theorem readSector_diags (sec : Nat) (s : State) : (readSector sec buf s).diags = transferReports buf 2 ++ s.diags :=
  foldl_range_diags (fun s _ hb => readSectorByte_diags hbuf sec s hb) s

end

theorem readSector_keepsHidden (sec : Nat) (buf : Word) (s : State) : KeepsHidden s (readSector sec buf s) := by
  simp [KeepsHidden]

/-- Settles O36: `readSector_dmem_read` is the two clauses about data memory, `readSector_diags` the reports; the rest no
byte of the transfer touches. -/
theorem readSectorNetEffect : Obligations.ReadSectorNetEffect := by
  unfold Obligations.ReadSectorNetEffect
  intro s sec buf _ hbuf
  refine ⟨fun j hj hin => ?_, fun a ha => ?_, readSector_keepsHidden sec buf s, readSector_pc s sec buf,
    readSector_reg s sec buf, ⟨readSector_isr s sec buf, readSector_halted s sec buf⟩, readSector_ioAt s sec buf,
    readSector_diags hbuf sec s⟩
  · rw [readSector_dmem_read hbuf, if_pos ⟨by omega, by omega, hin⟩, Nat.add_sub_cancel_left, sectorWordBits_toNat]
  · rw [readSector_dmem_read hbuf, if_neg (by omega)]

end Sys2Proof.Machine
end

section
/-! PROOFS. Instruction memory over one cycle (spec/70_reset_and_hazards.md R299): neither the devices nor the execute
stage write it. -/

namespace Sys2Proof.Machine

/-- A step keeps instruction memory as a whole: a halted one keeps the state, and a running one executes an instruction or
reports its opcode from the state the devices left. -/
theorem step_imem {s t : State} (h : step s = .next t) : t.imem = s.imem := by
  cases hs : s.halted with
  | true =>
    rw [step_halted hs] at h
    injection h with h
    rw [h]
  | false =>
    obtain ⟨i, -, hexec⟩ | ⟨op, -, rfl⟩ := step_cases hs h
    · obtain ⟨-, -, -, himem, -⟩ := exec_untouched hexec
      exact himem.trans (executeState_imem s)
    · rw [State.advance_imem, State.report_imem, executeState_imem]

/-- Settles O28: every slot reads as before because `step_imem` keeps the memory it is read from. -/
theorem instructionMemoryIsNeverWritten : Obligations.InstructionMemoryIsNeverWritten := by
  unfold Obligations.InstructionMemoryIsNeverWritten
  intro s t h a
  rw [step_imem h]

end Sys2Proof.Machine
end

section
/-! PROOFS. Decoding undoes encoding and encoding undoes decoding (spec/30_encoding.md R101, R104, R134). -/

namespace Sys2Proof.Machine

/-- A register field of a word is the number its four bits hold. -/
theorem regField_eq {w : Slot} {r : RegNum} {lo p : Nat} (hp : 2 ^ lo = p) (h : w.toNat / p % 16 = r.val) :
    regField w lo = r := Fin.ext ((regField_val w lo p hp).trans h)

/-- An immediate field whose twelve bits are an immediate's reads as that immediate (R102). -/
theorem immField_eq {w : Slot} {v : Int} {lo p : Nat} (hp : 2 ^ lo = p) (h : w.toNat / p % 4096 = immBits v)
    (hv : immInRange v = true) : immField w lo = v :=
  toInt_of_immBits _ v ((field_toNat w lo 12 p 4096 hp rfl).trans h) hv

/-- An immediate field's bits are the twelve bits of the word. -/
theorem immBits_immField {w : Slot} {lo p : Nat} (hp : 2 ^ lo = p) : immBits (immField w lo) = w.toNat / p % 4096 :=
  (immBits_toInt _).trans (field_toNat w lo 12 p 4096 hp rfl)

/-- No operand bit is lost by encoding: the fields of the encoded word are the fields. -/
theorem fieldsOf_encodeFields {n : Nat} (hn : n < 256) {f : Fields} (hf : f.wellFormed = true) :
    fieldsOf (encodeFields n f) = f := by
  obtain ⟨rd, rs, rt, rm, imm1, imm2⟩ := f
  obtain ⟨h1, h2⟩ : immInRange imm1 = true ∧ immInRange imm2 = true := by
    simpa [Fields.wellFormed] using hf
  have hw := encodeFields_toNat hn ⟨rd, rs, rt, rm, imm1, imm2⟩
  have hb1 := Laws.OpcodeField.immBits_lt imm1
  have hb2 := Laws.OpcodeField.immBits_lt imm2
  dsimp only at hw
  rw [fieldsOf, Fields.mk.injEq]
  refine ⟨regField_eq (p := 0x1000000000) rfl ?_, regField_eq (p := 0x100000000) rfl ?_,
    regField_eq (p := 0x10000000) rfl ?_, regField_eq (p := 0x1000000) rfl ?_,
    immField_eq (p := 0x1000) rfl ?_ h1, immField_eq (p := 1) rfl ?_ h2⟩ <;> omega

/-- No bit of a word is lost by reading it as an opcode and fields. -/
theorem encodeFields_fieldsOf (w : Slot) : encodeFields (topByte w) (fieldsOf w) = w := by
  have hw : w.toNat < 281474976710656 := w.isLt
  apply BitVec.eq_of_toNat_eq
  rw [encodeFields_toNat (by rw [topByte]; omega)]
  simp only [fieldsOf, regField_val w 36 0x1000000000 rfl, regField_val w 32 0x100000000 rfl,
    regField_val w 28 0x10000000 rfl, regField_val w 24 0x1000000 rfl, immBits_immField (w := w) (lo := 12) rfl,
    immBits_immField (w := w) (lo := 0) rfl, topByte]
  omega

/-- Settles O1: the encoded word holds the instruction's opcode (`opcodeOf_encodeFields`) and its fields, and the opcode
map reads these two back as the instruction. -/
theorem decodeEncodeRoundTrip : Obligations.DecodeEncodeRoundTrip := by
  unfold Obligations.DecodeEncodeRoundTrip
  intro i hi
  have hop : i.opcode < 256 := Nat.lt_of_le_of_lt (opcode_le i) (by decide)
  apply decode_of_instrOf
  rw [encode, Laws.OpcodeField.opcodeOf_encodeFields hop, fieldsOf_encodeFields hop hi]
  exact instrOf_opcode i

┄┄┄┄┄┄

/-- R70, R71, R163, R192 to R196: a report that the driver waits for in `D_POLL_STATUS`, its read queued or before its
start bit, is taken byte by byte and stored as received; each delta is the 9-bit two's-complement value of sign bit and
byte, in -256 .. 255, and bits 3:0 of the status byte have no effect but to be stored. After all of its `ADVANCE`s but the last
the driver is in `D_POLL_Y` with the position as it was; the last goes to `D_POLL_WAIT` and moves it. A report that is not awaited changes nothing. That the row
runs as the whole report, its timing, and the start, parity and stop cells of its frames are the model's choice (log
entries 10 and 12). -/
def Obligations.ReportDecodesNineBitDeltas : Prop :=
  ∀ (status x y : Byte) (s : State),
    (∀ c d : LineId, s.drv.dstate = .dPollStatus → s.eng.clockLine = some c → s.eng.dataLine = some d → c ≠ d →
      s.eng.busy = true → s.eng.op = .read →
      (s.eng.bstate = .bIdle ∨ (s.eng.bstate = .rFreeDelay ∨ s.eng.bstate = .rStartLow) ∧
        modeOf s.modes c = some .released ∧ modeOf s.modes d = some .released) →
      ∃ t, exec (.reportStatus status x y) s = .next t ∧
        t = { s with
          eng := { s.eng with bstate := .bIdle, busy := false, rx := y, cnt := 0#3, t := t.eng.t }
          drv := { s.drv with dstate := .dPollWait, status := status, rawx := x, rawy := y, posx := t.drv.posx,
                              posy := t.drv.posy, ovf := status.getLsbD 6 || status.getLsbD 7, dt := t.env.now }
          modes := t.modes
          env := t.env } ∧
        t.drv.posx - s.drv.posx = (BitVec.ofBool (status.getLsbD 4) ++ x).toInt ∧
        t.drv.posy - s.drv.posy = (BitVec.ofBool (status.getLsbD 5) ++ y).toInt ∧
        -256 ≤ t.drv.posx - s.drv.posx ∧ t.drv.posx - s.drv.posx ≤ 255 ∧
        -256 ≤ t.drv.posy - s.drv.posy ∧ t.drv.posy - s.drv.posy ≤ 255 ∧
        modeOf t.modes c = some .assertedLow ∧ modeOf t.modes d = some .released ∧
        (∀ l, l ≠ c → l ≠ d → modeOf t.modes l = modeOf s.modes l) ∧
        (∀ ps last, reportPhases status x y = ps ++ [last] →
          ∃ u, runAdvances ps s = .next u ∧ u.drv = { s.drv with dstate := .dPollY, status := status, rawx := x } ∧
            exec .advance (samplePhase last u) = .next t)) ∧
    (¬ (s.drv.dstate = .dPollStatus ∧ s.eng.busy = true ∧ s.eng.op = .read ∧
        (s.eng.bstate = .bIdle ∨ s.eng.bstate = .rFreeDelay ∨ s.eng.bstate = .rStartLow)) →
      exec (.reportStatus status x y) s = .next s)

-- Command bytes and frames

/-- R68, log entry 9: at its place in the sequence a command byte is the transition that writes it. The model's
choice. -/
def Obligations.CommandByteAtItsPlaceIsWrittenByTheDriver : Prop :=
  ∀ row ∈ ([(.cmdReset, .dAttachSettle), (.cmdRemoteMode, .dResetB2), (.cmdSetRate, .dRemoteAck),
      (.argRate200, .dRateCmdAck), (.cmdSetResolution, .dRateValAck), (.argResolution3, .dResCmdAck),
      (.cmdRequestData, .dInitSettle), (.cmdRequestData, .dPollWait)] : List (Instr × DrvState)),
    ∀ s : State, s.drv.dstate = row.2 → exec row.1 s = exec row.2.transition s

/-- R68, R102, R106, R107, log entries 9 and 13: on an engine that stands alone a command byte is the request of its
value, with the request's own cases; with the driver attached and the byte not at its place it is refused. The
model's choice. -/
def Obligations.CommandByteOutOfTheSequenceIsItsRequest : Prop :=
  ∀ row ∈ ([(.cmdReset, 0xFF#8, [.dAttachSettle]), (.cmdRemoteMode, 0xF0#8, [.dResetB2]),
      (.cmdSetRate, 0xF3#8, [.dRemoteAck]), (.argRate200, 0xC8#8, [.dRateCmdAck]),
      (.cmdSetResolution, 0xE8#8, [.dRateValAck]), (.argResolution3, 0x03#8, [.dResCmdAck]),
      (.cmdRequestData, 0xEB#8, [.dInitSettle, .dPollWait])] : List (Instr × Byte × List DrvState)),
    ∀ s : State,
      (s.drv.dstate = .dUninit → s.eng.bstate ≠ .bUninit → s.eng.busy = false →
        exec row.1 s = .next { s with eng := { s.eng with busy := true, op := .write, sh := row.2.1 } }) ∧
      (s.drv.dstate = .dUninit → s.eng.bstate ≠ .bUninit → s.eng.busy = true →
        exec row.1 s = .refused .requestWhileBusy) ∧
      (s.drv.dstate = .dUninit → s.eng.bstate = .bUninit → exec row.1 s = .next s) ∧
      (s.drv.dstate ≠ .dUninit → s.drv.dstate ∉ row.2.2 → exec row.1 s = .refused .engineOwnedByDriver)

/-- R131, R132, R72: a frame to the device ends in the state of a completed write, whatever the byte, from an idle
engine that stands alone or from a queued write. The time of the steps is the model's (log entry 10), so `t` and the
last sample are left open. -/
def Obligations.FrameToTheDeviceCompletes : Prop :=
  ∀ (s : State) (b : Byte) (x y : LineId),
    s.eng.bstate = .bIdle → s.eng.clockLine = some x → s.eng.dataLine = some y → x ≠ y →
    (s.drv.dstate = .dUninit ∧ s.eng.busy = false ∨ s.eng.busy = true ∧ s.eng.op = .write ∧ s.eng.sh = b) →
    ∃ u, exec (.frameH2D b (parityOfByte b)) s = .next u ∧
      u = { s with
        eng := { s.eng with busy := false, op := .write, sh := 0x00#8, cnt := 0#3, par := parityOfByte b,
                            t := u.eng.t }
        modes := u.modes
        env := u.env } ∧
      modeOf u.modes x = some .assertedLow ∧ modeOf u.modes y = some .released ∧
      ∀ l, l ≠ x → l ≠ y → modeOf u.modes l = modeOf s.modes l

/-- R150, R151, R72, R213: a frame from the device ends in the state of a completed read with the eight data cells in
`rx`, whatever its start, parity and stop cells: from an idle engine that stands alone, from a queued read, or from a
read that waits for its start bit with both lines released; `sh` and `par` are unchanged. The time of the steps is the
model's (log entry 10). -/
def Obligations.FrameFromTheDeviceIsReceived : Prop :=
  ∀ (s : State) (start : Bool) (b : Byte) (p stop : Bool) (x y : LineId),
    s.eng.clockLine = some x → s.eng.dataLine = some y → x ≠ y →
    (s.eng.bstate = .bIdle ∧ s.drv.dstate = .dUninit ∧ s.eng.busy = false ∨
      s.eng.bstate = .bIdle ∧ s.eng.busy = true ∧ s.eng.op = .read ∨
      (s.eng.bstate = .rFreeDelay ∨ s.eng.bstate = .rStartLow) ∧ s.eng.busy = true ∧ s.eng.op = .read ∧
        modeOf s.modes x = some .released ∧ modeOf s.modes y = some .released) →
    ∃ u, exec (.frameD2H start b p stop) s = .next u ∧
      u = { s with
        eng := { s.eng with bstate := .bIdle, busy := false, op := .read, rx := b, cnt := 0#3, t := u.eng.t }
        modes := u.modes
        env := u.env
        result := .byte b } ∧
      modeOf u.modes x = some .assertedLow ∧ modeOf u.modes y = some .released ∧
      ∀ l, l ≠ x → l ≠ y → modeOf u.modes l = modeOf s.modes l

┄┄┄┄┄┄

Task requirements: In your answer, include only the lines above starting at the line that holds "(status x y" and ending at the line that holds "dstate := .dPollWait, status", copied exactly.

Task response:
  ∀ (status x y : Byte) (s : State),
    (∀ c d : LineId, s.drv.dstate = .dPollStatus → s.eng.clockLine = some c → s.eng.dataLine = some d → c ≠ d →
      s.eng.busy = true → s.eng.op = .read →
      (s.eng.bstate = .bIdle ∨ (s.eng.bstate = .rFreeDelay ∨ s.eng.bstate = .rStartLow) ∧
        modeOf s.modes c = some .released ∧ modeOf s.modes d = some .released) →
      ∃ t, exec (.reportStatus status x y) s = .next t ∧
        t = { s with
          eng := { s.eng with bstate := .bIdle, busy := false, rx := y, cnt := 0#3, t := t.eng.t }
          drv := { s.drv with dstate := .dPollWait, status := status, rawx := x, rawy := y, posx := t.drv.posx,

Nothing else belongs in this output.